» **Study material**:
theorem outputOperand_inv (ra rb : Reg) (pv nv : Bool) (s : State) :
    outputOperand (.inv ra rb pv nv) s = ⟨s.x rb, 4 * s.aN, 4⟩ := by
  rw [outputOperand, ← invRows_append_eq_operandTable, List.getLastD_concat]

theorem exec_windump (ra : Reg) (s : State) :
    exec (.windump ra) s =
      dataCommand (.windump ra) [] ⟨s.x ra, 8 * s.aN, 4⟩ (fun t => t.writeSamples (s.x ra) s.dumpedTables) s := rfl

theorem exec_rfft (ra rb : Reg) (s : State) :
    exec (.rfft ra rb) s =
      dataCommand (.rfft ra rb) [⟨s.x ra, 4 * s.aN, 4⟩] ⟨s.x rb, 8 * binCount s.aN, 4⟩
        (fun t => t.writeBins (s.x rb) (numRfft s.hw.num s.aN (t.readSamples (s.x ra) s.aN))) s := rfl

theorem exec_irfft (ra rb : Reg) (s : State) :
    exec (.irfft ra rb) s =
      dataCommand (.irfft ra rb) [⟨s.x ra, 8 * binCount s.aN, 4⟩] ⟨s.x rb, 4 * s.aN, 4⟩
        (fun t => t.writeSamples (s.x rb) (numIrfft s.hw.num s.aN (t.readBins (s.x ra) (binCount s.aN)))) s := rfl

theorem exec_fwd (ra rb rc : Reg) (s : State) :
    exec (.fwd ra rb rc) s =
      dataCommand (.fwd ra rb rc) [⟨s.x ra, 4 * sampleLimit (s.x rb) s.aN, 4⟩] ⟨s.x rc, rowBytes s.aN, 2⟩
        (fun t =>
          (t.writePixels (s.x rc) (pixelsOf (t.encodeFrame (s.x ra) (sampleLimit (s.x rb) s.aN) s.aN))).stickRow
            (t.encodeFrame (s.x ra) (sampleLimit (s.x rb) s.aN) s.aN)) s := rfl

theorem exec_inv (ra rb : Reg) (pv nv : Bool) (s : State) :
    exec (.inv ra rb pv nv) s =
      dataCommand (.inv ra rb pv nv) (invRows (s.x ra) s.aN pv nv) ⟨s.x rb, 4 * s.aN, 4⟩
        (fun t => t.writeSamples (s.x rb) (t.decodeBlock (s.x ra) pv nv)) s := rfl

/-- A data command that may run writes inside its output operand, so inside LMEM (R93). -/
theorem exec_ready_within {i : Instr} {s t : State} (hd : isDataCommand i = true) (hr : s.Ready i) (hl : s.hw.lmemSize < 2 ^ 32)
    (hm : Memory.Within s.hw.lmemSize s.lmem) (h : exec i s = .next t) : Memory.Within s.hw.lmemSize t.lmem := by
  have ho := outputOperand_inside hd hr
  cases i
  case nop | halt | init | seta | adda | jmp | djnz | setg => cases hd
  case windump ra =>
    obtain rfl := exec_ready hr h (exec_windump ra s) rfl
    replace ho : 8 * s.aN = 0 ∨ (s.x ra).toNat + 8 * s.aN ≤ s.hw.lmemSize := ho
    exact hm.writeSamples hl (by rw [length_dumpedTables]; omega)
  case comp ra rb rc | pqnt ra rb rc =>
    obtain rfl := exec_ready hr h rfl rfl
    exact hm.quantizeElements _ _ hl ho
  case expd ra rb rc | pdeq ra rb rc =>
    obtain rfl := exec_ready hr h rfl rfl
    exact hm.expandElements _ _ hl ho
  case rfft ra rb =>
    obtain rfl := exec_ready hr h (exec_rfft ra rb s) rfl
    have hlen := length_flatMap_const (numRfft s.hw.num s.aN (s.readSamples (s.x ra) s.aN)) (fun z => [z.1, z.2]) 2 fun _ _ => rfl
    rw [length_numRfft] at hlen
    replace ho : 8 * (s.aN / 2 + 1) = 0 ∨ (s.x rb).toNat + 8 * (s.aN / 2 + 1) ≤ s.hw.lmemSize := ho
    exact hm.writeSamples hl (by rw [hlen]; omega)
  case irfft ra rb =>
    obtain rfl := exec_ready hr h (exec_irfft ra rb s) rfl
    exact hm.writeSamples hl (by rw [length_numIrfft]; exact ho)
  case fwd ra rb rc =>
    obtain rfl := exec_ready hr h (exec_fwd ra rb rc s) rfl
    simp only [dataDone, State.stickRow_eq, State.advance_lmem]
    have hlen := length_flatMap_const (pixelsOf (s.encodeFrame (s.x ra) (sampleLimit (s.x rb) s.aN) s.aN))
      (fun q => [q.1, q.2.1, q.2.2]) 3 fun _ _ => rfl
    rw [length_pixelsOf_encodeFrame, binCount] at hlen
    replace ho : 6 * (s.aN / 2 + 1) = 0 ∨ (s.x rc).toNat + 6 * (s.aN / 2 + 1) ≤ s.hw.lmemSize := ho
    exact hm.writeCodes hl (by rw [hlen]; omega)
  case inv ra rb pv nv =>
    obtain rfl := exec_ready hr h (exec_inv ra rb pv nv s) (invRows_append_eq_operandTable ra rb pv nv s)
    rw [outputOperand_inv] at ho
    exact hm.writeSamples hl (by rw [length_decodeBlock]; exact ho)

/-- A control command leaves the parameters and LMEM alone. -/
theorem exec_control_keeps_memory {i : Instr} {s t : State} (hd : isDataCommand i ≠ true) (h : exec i s = .next t) :
    t.hw = s.hw ∧ t.lmem = s.lmem := by
  cases i
  case init => rcases execInit_cases h with ⟨c, -, rfl⟩ | ⟨m, w, k, -, -, -, -, -, rfl⟩ <;> exact ⟨rfl, rfl⟩
  case djnz =>
    simp only [exec, execDjnz] at h
    split at h <;> (injection h with h; subst h; exact ⟨rfl, rfl⟩)
  case nop | halt | seta | adda | jmp | setg => injection h with h; subst h; exact ⟨rfl, rfl⟩
  all_goals exact absurd rfl hd

/-- Every command keeps the parameters, and LMEM in its canonical form and inside LMEM_SIZE. -/
theorem exec_within {i : Instr} {s t : State} (hl : s.hw.lmemSize < 2 ^ 32) (hm : Memory.Within s.hw.lmemSize s.lmem)
    (h : exec i s = .next t) : t.hw = s.hw ∧ Memory.Within s.hw.lmemSize t.lmem := by
  by_cases hd : isDataCommand i = true
  · rcases exec_data_cases hd h with ⟨-, rfl⟩ | ⟨-, c, a, -, rfl⟩ | ⟨hr, m, x, y, ht, -⟩
    · exact ⟨rfl, hm⟩
    · exact ⟨rfl, hm⟩
    · exact ⟨by rw [ht], exec_ready_within hd hr hl hm h⟩
  · obtain ⟨hw, he⟩ := exec_control_keeps_memory hd h
    exact ⟨hw, he ▸ hm⟩

/-! ### LMEM under every step -/

theorem lmemSize_of_legalParams {p : Config.Params} (h : Config.legalParams p = true) :
    p.lmemSize % 8 = 0 ∧ p.lmemSize ≤ 0x01000000 := by
  simp only [Config.legalParams, Bool.and_eq_true, decide_eq_true_eq] at h
  omega

namespace State.MemoryOk

variable {s t : State}

theorem congr (h : s.MemoryOk) (hw : t.hw = s.hw) (hm : t.lmem = s.lmem) (hr : t.race.raced = s.race.raced) : t.MemoryOk := by
  obtain ⟨h1, h2, h3, h4⟩ := h
  rw [← hw] at h1 h3 h4
  rw [← hm] at h2 h3
  rw [← hr] at h4
  exact ⟨h1, h2, h3, h4⟩

theorem within (h : s.MemoryOk) : Memory.Within s.hw.lmemSize s.lmem := ⟨h.canonical, h.inside⟩

theorem lmemSize_lt (h : s.MemoryOk) : s.hw.lmemSize < 2 ^ 32 := by
  have := lmemSize_of_legalParams h.params
  omega

theorem endRun (h : s.MemoryOk) : s.endRun.MemoryOk :=
  ⟨h.params, State.wf_endRun h.canonical, State.below_endRun h.raced h.inside, nofun⟩

theorem exec {i : Instr} (h : s.MemoryOk) (he : Machine.exec i s = .next t) : t.MemoryOk := by
  obtain ⟨hw, hm⟩ := exec_within h.lmemSize_lt h.within he
  obtain ⟨hr, -⟩ := exec_keeps_races he
  rw [← hw] at hm
  exact ⟨hw ▸ h.params, hm.canonical, hm.inside, by rw [hr, hw]; exact h.raced⟩

/-- What follows a command for the races stays inside LMEM, since the command wrote inside it (R98). -/
theorem follow {i : Instr} (h : s.MemoryOk) (he : Machine.exec i s = .next t) : (s.follow i t).MemoryOk := by
  have ht := h.exec he
  rcases State.follow_cases s i t with ⟨hb, hf⟩ | ⟨-, hf⟩ <;> rw [hf]
  · obtain ⟨hw, -⟩ := exec_within h.lmemSize_lt h.within he
    refine ⟨ht.params, ht.canonical, ht.inside, ?_⟩
    show ∀ p ∈ (s.raceAfter i).raced, p.base + p.len ≤ t.hw.lmemSize
    rw [hw]
    exact raceAfter_inside h.lmemSize_lt (ready_of_exec_busy he hb) h.raced
  · exact ht.endRun

theorem engineStep (h : s.MemoryOk) (he : Machine.engineStep s = .next t) : t.MemoryOk := by
  rcases engineStep_faults_or_executes he with ⟨c, a, w, -, rfl⟩ | ⟨i, u, hu, rfl⟩
  · exact (h.congr (t := s.raise c a w) rfl rfl rfl).endRun
  · exact h.follow hu

theorem softReset (h : s.MemoryOk) : s.softReset.MemoryOk := h.endRun.congr rfl rfl rfl

theorem hardwareReset (h : s.MemoryOk) : s.hardwareReset.MemoryOk := ⟨h.params, rfl, rfl, nofun⟩

theorem writeRegister (h : s.MemoryOk) (off : Nat) (v : Word) : (s.writeRegister off v).MemoryOk := by
  rcases State.writeRegister_cases s off v with ⟨-, -, e⟩ | e | e | e | ⟨-, e⟩ | ⟨-, p, c, c0, c1, g, r, -, e⟩ | e <;> rw [e]
  · exact h.softReset
  · unfold State.start
    split <;> exact h.congr rfl rfl rfl
  all_goals exact h.congr rfl rfl rfl

theorem hostReadMemory (h : s.MemoryOk) (a n : Nat) : (s.hostReadMemory a n).MemoryOk := by
  unfold State.hostReadMemory
  split
  · dsimp only
    split <;> exact h.congr rfl rfl rfl
  · exact h.congr rfl rfl rfl

theorem hostWriteMemory (h : s.MemoryOk) {a n : Nat} (v : Word) (ha : a < s.hw.lmemSize → a + n ≤ s.hw.lmemSize) :
    (s.hostWriteMemory a n v).MemoryOk := by
  unfold State.hostWriteMemory
  split
  · rename_i hlt
    have hn := ha hlt
    split
    · exact ⟨h.params, wf_redrawSpan _ _ h.canonical, below_redrawSpan _ _ hn h.inside, List.forall_mem_cons.2 ⟨hn, h.raced⟩⟩
    · have hm := h.within.memWrite (v := v.toNat) hn
      exact ⟨h.params, hm.canonical, hm.inside, h.raced⟩
  · exact h

/-- An aligned access that begins inside LMEM ends inside it, since LMEM_SIZE is a multiple of 8 (R8, R84). -/
theorem access_end_le (h : s.MemoryOk) {off width : Nat} (hk : memoryAccessOk off width = true) (ho : Config.lmemHBase ≤ off)
    (hlt : off - Config.lmemHBase < s.hw.lmemSize) : off - Config.lmemHBase + width / 8 ≤ s.hw.lmemSize := by
  have hs := lmemSize_of_legalParams h.params
  simp only [Config.lmemHBase] at ho hlt ⊢
  obtain ⟨rfl | rfl | rfl, hk⟩ := (memoryAccessOk_iff off width).1 hk <;> omega

theorem hostAccess {a : HostAccess} (h : s.MemoryOk) (ha : Machine.hostAccess a s = .next t) : t.MemoryOk := by
  rcases hostAccess_cases ha with ⟨off, rfl⟩ | ⟨off, v, -, rfl⟩ | ⟨off, width, -, -, rfl⟩ | ⟨off, width, v, hk, ho, rfl⟩
  · exact h.congr rfl rfl rfl
  · exact h.writeRegister _ _
  · exact h.hostReadMemory _ _
  · exact h.hostWriteMemory v (h.access_end_le hk ho)

end State.MemoryOk

/-- Settles O47, by whose turn it is: a command writes inside its checked output operand, and a host write is aligned. -/
theorem stepKeepsMemory : Obligations.StepKeepsMemory := fun _ _ =>
  step_keeps (fun _ _ h => h.congr rfl rfl rfl) (fun _ _ h _ => h.engineStep) (fun _ _ _ h => h.hostAccess) fun _ h => h.hardwareReset

/-! ### The run flags under every step -/

namespace State.RunFlags

variable {s t : State}

theorem congr (h : s.RunFlags) (hr : SameRun s t) (hc : t.errCause = s.errCause) (hn : s.race = noRaces → t.race = noRaces) :
    t.RunFlags := by
  obtain ⟨h1, h2, h3, h4⟩ := h
  rw [← hr.busy] at h1 h4
  rw [← hr.done] at h1 h2
  rw [← hr.err] at h1 h2 h3
  exact ⟨h1, h2, hc ▸ h3, fun hb => hn (h4 hb)⟩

» **Task goal**: From the listing above, copy every line that includes the word "Config".

» **Solution below**:
theorem lmemSize_of_legalParams {p : Config.Params} (h : Config.legalParams p = true) :
  simp only [Config.legalParams, Bool.and_eq_true, decide_eq_true_eq] at h
theorem access_end_le (h : s.MemoryOk) {off width : Nat} (hk : memoryAccessOk off width = true) (ho : Config.lmemHBase ≤ off)
    (hlt : off - Config.lmemHBase < s.hw.lmemSize) : off - Config.lmemHBase + width / 8 ≤ s.hw.lmemSize := by
  simp only [Config.lmemHBase] at ho hlt ⊢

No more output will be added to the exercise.